== Work required ==
Report every line of the records below that includes the string "exact".

[Supplied data — start]

/-- A reset of `e` and the edges `es` after it, its strap at `b` throughout: from the second edge on, the state before is
itself one of those after reset. -/
theorem run_of_steady_reset {b : BitVec 1} (es : List Edge) {rest : List Edge} :
    ∀ {s : State} {e : Edge}, s.edges = e :: es ++ rest → (∀ d ∈ e :: es, d.rst = true ∧ d.strap = b) →
      (s.resetStrap = .outside ∨ s.resetStrap = .steady (layoutOfStrap b)) →
      Host.Core.run core (es.length + 1) s =
        .next { State.afterReset s.cfg (layoutOfStrap b) with edges := rest, draws := s.draws } := by
  induction es with
  | nil =>
    intro s e hedges hes hseen
    obtain ⟨hrst, rfl⟩ := hes e List.mem_cons_self
    exact run_succ_of_next (step_of_steady_reset hedges hrst hseen)
  | cons e' es ih =>
    intro s e hedges hes hseen
    obtain ⟨hrst, rfl⟩ := hes e List.mem_cons_self
    rw [List.length_cons, run_succ_of_next (step_of_steady_reset hedges hrst hseen),
      ih rfl (fun d hd => hes d (List.mem_cons_of_mem e hd)) (.inr rfl)]
    rfl

/-- Settles O50, by induction on the reset's edges. -/
theorem steadyResetLatchesTheStrap : Obligations.SteadyResetLatchesTheStrap := by
  intro s es rest b hedges hne hes hout
  obtain ⟨e, es, rfl⟩ := List.exists_cons_of_ne_nil hne
  exact run_of_steady_reset es hedges hes (.inl hout)

end Sys2Proof.Machine

end

/-! ## Bits and pixels (R28, R85, R87, R103 to R105) -/

section

namespace Sys2Proof.Machine

/-- The rows of the panel that share one byte: eight in FULL, and four in HALF, each with two bits (R28). -/
def rowsPerByte : Layout → Nat
  | .FULL => 8
  | .HALF => 4

/-- Which of the rows that share a byte bit `k` belongs to (R28). -/
def rowInByte : Layout → Nat → Nat
  | .FULL, k => k
  | .HALF, k => k / 2

/-- The row R28 gives bit `k` of byte `i`, as a number. -/
def pixelRow (layout : Layout) (i : Index) (k : Fin 8) : Nat :=
  rowsPerByte layout * (i.toNat / 128) + rowInByte layout k.val

theorem rowInByte_lt (layout : Layout) (k : Fin 8) : rowInByte layout k.val < rowsPerByte layout := by
  cases layout <;> simp only [rowInByte, rowsPerByte] <;> omega

theorem pixelRow_lt (layout : Layout) (i : Index) (k : Fin 8) : pixelRow layout i k < panelHeight layout := by
  have hi := i.isLt
  cases layout <;> simp only [pixelRow, rowsPerByte, rowInByte, panelHeight] <;> omega

theorem toInt_ofNat_of_lt {n : Nat} (h : n < 128) : (BitVec.ofNat 16 n).toInt = n := by
  have hn : (BitVec.ofNat 16 n).toNat = n := by
    rw [BitVec.toNat_ofNat, Nat.mod_eq_of_lt (by omega)]
  rw [BitVec.toInt_eq_toNat_of_lt (by omega), hn]

theorem pixelX_toInt (i : Index) : (pixelX i).toInt = (i.toNat % 128 : Nat) :=
  toInt_ofNat_of_lt (Nat.mod_lt _ (by decide))

theorem pixelY_toInt (layout : Layout) (i : Index) (k : Fin 8) :
    (pixelY layout i k).toInt = pixelRow layout i k := by
  have hlt : pixelRow layout i k < 128 :=
    Nat.lt_trans (pixelRow_lt layout i k) (Nat.lt_of_le_of_lt (panelHeight_le layout) (by decide))
  cases layout <;> exact toInt_ofNat_of_lt hlt

/-- The byte index of a point on the panel, in either layout (R85, R87). -/
theorem pam_idx_toNat {layout : Layout} {x y : Coord} (h : onPanel layout x y = true) :
    ((pam layout x y).idx.toNat : Int) = x.toInt + y.toInt / rowsPerByte layout * 128 := by
  obtain ⟨hx0, hx, hy0, hy⟩ := (onPanel_iff layout x y).1 h
  rw [pam_of_onPanel h]
  cases layout <;> simp only [panelHeight, mapOnPanel, doubledRow, rowsPerByte] at hy ⊢
  all_goals
    rw [byteIndex_toNat (by omega) (by omega)]
    omega

/-- The mask bits of a point on the panel are those of its row (R85, R87). -/
theorem pam_mask_getLsbD {layout : Layout} {x y : Coord} (h : onPanel layout x y = true) (k : Nat) :
    (pam layout x y).mask.getLsbD k = true ↔ (rowInByte layout k : Int) = y.toInt % rowsPerByte layout := by
  obtain ⟨-, -, hy0, -⟩ := (onPanel_iff layout x y).1 h
  rw [pam_of_onPanel h]
  cases layout <;> simp only [mapOnPanel, rowInByte, rowsPerByte]
  · rw [bitMask_getLsbD, decide_eq_true_iff]
    omega
  · rw [halfMask_getLsbD, decide_eq_true_iff]
    omega

/-- The row of a bit, told by its quotient and remainder by the rows that share a byte. -/
theorem eq_pixelRow_iff (layout : Layout) (i : Index) (k : Fin 8) (y : Int) :
    y = pixelRow layout i k ↔
      y / rowsPerByte layout = (i.toNat / 128 : Nat) ∧ (rowInByte layout k.val : Int) = y % rowsPerByte layout := by
  have hlt := rowInByte_lt layout k
  cases layout <;> simp only [pixelRow, rowsPerByte] at hlt ⊢ <;> omega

[Supplied data — finish]

== Exercise output ==
    exact run_succ_of_next (step_of_steady_reset hedges hrst hseen)
  exact run_of_steady_reset es hedges hes (.inl hout)
  cases layout <;> exact toInt_ofNat_of_lt hlt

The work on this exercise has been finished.